Lee Casey interviews Estel.
Estel first emerged in 1998. Since then, they have released a cassette, a seven-inch and an album, all on their own Little Plastic Tapes label. In the course of the past year, having undergone a number of line-up changes, they have toured both Britain and Ireland, appeared on two independent compilation albums and recorded the songs that will make up their next slew of releases. This month sees the issue of a new single on their label, ‘True Stories’/’My Raymond is Contagious’. In addition, plans are underway for a split release with Australian band 99; they are due an appearance on the next Road Relish 7”, and they have organised a couple of Irish gigs with American electroclash duo Winterbrief.
All in all, a veritable cornucopia of activity, it would seem.

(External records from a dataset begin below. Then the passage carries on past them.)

-- ==== Sys2Proof/Machine/Startup.lean ====
section
/-!
DEFINITION. Resets and start-up: fuses (R429–R434), firmware bundles and identities (R424–R428, R435, R436), the Protected Record and
configuration image chosen at reset (R399, R411, R412), spare mapping (R57, R58, R511), HBM training and zeroing (R288, R289), floors
(R513, R553), reset events (R533, R555–R557), shut-down (R558) and loss of power (R559).
-/

namespace Sys2Proof.Machine

def State.setBoot (s : State) (f : Boot → Boot) : State := { s with boot := f s.boot }
def State.setSec (s : State) (f : Security → Security) : State := { s with sec := f s.sec }

/-- Start-up step i has ended (R549). -/
def State.stepDid (s : State) (i : Nat) : Bool := s.boot.steps.getLsbD i

/-- Mark start-up step i as ended. -/
def State.endStep (s : State) (i : Nat) : State := s.setBoot (fun b => { b with steps := b.steps ||| BitVec.ofNat 12 (2 ^ i) })

/-- True when start-up step i may run: start-up is under way, it has not ended, and those named in its "After" column have (R549);
a lockstep mismatch of pair 0 halts start-up (R552). -/
def State.mayStep (s : State) (i : Nat) (after : List Nat) : Bool :=
  s.boot.state == .booting && !s.stepDid i && after.all s.stepDid && !s.unitBad (unitPair 0)

/-! Fuses. -/

/-- A fuse word read at the tight-low margin, and which of its bits are marginal (R429). -/
def Security.fuse (x : Security) (w : Nat) : BitVec 128 × BitVec 128 :=
  let lo := SMap.get 0 x.fuseLo w
  (lo, lo ^^^ SMap.get 0 x.fuseHi w)

/-- Three copies of a word resolved by vote, with the bits that are undecided (R430). `dflt` is what an undecided bit takes; the field
has the low `width` bits. -/
def vote (c : List (BitVec 128 × BitVec 128)) (dflt : BitVec 128) (width : Nat) : BitVec 128 × BitVec 128 :=
  let ones (i : Nat) : Nat := (c.filter (fun x => !x.2.getLsbD i && x.1.getLsbD i)).length
  let noughts (i : Nat) : Nat := (c.filter (fun x => !x.2.getLsbD i && !x.1.getLsbD i)).length
  let und := (List.range width).filter (fun i => ones i == noughts i)
  (bitmap 128 ((List.range 128).filter (fun i => if ones i = noughts i then dflt.getLsbD i else decide (noughts i < ones i))), bitmap 128 und)

/-- The three-copy words: the words that hold the copies, what an undecided bit takes, and the field's width in them (R430): `UDS` 0,
`SEC` restrictive, `ARC` and `TILE_BAD` 1, `OCK` 0 beside its own rule. -/
def fuseTriples : List (List Nat × BitVec 128 × Nat) :=
  [([0, 2, 4], 0, 128), ([1, 3, 5], 0, 128), ([6, 7, 8], 0xFD, 128), ([9, 10, 11], BitVec.ofNat 128 (2 ^ 64 - 1), 64),
   ([12, 15, 18], 0, 128), ([13, 16, 19], 0, 128), ([14, 17, 20], 0, 128), ([21, 22, 23], BitVec.ofNat 128 (2 ^ 68 - 1), 68)]

/-- Read, resolve and latch the fuses (R429–R431). A field lies at its first copy's word; a single-copy word keeps its tight-low
value. Only bits that a field has can be undecided. -/
def Security.readFuses (x : Security) : Security :=
  let single := (List.range 64).filter (fun w => decide (24 ≤ w))
  let lat := single.foldl (fun m w => SMap.put 0 m w (x.fuse w).1) []
  let r := fuseTriples.foldl (fun (r : SMap (BitVec 128) × List Nat) t =>
    let v := vote (t.1.map x.fuse) t.2.1 t.2.2
    (SMap.put 0 r.1 (t.1.headD 0) v.1, if v.2 = 0 then r.2 else r.2 ++ t.1)) (lat, [])
  { x with
    latched := r.1, undecided := (List.range 64).filter (fun w => r.2.contains w),
    marginal := (List.range 64).filter (fun w => (x.fuse w).2 != 0) }

/-- Blow bits of a three-copy field whose copies lie in consecutive words (R432): all copies and the latched value take them, but for the copies
that stay weak after three reblows. -/
def Security.blow (x : Security) (w : Nat) (bits : BitVec 128) (weak : List WeakFuse) : Security :=
  let put (m : SMap (BitVec 128)) (bad : WeakFuse → Bool) : SMap (BitVec 128) := [w, w + 1, w + 2].foldl (fun m i =>
    let out := bitmap 128 ((weak.filter (fun f => f.word.val == i && bits.getLsbD f.bit && bad f)).map (fun f => f.bit.val))
    SMap.upd 0 m i (fun v => (v &&& out) ||| (bits &&& ~~~out) ||| (v &&& ~~~bits))) m
  { x with
    fuseLo := put x.fuseLo (fun _ => true), fuseHi := put x.fuseHi (fun f => !f.high), latched := SMap.upd 0 x.latched w (· ||| bits) }

/-- Blow bits, with a FUSE_BLOW_FAIL record for each that is marginal or 0 in two or more copies (R432); it names the field's first word (log
entry 147). -/
def State.blowFuses (s : State) (w : Nat) (bits : BitVec 128) (weak : List WeakFuse) : State :=
  let s := { s with sec := s.sec.blow w bits weak }
  ((bitsOf bits).filter (fun i => decide (2 ≤ ([w, w + 1, w + 2].filter (fun c => weak.any (fun f => f.word.val == c && f.bit.val == i))).length))).foldl
    (fun s _ => s.record { mkRec 0x0504 0 with unit := unitFuse w, part := 0x40 }) s

/-- Latched words as bytes. -/
def Security.fuseBytes (x : Security) (w n : Nat) : List Byte :=
  ((List.range n).map (fun i => bvBytes (SMap.get 0 x.latched (w + i)))).flatten

/-- `UDS`: 32 bytes. -/
def Security.uds (x : Security) : List Byte := x.fuseBytes 0 2

/-! Resets. -/

/-- What every reset keeps: what flash and fuses hold (R533, R537), the board's brake pin, and the model's own fields. -/
def State.kept (s : State) : State :=
  { State.reset with
    pending := s.pending, out := s.out, free := s.free,
    plant := { State.reset.plant with brake := s.plant.brake, throttle := if s.plant.brake then some 340 else none },
    cfg := { State.reset.cfg with slotA := s.cfg.slotA, slotB := s.cfg.slotB, protA := s.cfg.protA, protB := s.cfg.protB },
    sec := { State.reset.sec with fuseLo := s.sec.fuseLo, fuseHi := s.sec.fuseHi, fwSlotA := s.sec.fwSlotA, fwSlotB := s.sec.fwSlotB },
    boot := { State.reset.boot with failedPhys := s.boot.failedPhys, spares := s.boot.spares, lostDies := s.boot.lostDies } }

/-- COLD_RESET (R533): nothing but flash and fuses is kept; CI13 counts from its end (R50). -/
def execColdReset (s : State) : Host.Outcome State Fault Refusal := .next s.kept

/-- What a tile's journal keeps across a warm reset (R497). -/
def Tile.warm (x : Tile) : Tile :=
  { health := { journal := x.health.journal, windowStart := x.health.windowStart, windowOpen := x.health.windowOpen } }

/-- What a warm reset keeps besides (R533, R555): fuse latches, records, journals and notices, a permanent entropy failure, the debug
flag, and what counts since cold reset (R285, R290, R467). -/
def State.warm (s : State) : State :=
  let k := s.kept
  let e := s.eng.entropy
  { k with
    now := s.now, ring := s.ring, fatals := s.fatals, recSeq := s.recSeq,
    tiles := (s.tiles.map (fun t => (t.1, t.2.warm))).filter (fun t => t.2 != {}),
    parts := (s.parts.map (fun p => (p.1, ({ notices := p.2.notices, nextNotice := p.2.nextNotice } : Part)))).filter (fun p => p.2 != {}),
    hbm := (s.hbm.map (fun c => (c.1, ({ dieState := c.2.dieState, corrected := c.2.corrected, passes := c.2.passes } : Hbm)))).filter
      (fun c => c.2 != {}),
    plant := { k.plant with thermtrip := s.plant.thermtrip },
    cfg := { k.cfg with debugSinceCold := s.cfg.debugSinceCold },
    sec := { k.sec with latched := s.sec.latched, marginal := s.sec.marginal, undecided := s.sec.undecided, udsLocked := s.sec.udsLocked },
    eng := { k.eng with entropy := { state := if e.state = 3 then 3 else 0, restarts := if e.state = 3 then e.restarts else 0,
                                     last := if e.state = 3 then e.last else 0, episodes := e.episodes } },
    boot := { k.boot with cold := s.boot.cold } }

/-- WARM_RESET (R533): the whole device; after an orderly shut-down nothing happens until a cold reset (R558). -/
def execWarmReset (_cause : WarmCause) (s : State) : Host.Outcome State Fault Refusal :=
  .next (if s.boot.powerOk then s.warm else s)

/-- D3HOT_ENTRY (R533): only the function's BAR decode stops. -/
def execD3hotEntry (f : FnId) (s : State) : Host.Outcome State Fault Refusal :=
  .next { s with hostl := { s.hostl with d3 := SMap.put false s.hostl.d3 f true } }

/-- What flash holds once its programs and erases in progress have completed (R558). -/
def State.flashDone (s : State) : Configuration :=
  let cfg := match s.cfg.flash with
    | [] => s.cfg
    | (_, _, toB, img) :: rest => { s.cfg with
      flash := rest, slotA := if toB then s.cfg.slotA else img, slotB := if toB then img else s.cfg.slotB }
  match cfg.wait with
  | some (.committing ..) =>
    let r := { cfg.prot with epoch := cfg.prot.epoch + 1, authentic := true }
    { cfg with protA := if cfg.protInB then r else cfg.protA, protB := if cfg.protInB then cfg.protB else r }
  | _ => cfg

But Estel is currently fighting an image problem. “People tend to think that we’re gone,” says drummer Andrew Bushe. “I think that we’ve been doing as much or more than a lot of bands, it’s just that we haven’t been playing big venues. I’m happiest now with what we’re doing.”
Grounded in this city’s longstanding hardcore scene, the same creative environment that has given birth to contemporaries such as The Redneck Manifesto and Joan of Arse, Bushe is concerned about the ongoing health of the underground. “In the past couple of years, there are more people coming to gigs than ever but it has really just become entertainment. When bands like ourselves, or Joan of Arse, or The Redneck Manifesto play in a bigger venue there are so many people there, but when you play in The Temple the next week, none of those people are going to come and see you. They only want to go to big venues.”
He sounds a warning note to his peers in the invisible community of bands. “We’ve become a little mainstream, almost, with its own stars and whatever else. I think it’s dangerous to sacrifice what the underground is worth and all the work that has gone in to building it just to pull bigger audiences.”
Bushe also poses some questions to people who go to gigs by local bands. “People have got to ask themselves why all these bands put their records out on independent labels? Why won’t they play with bigger venues? Why won’t they play gigs with bigger promoters? I think that you’ve almost got to ask yourself why are you there. I would hate to think that people were there just to have a chat and nod their heads along. You like to think that people are there for a bigger reason.”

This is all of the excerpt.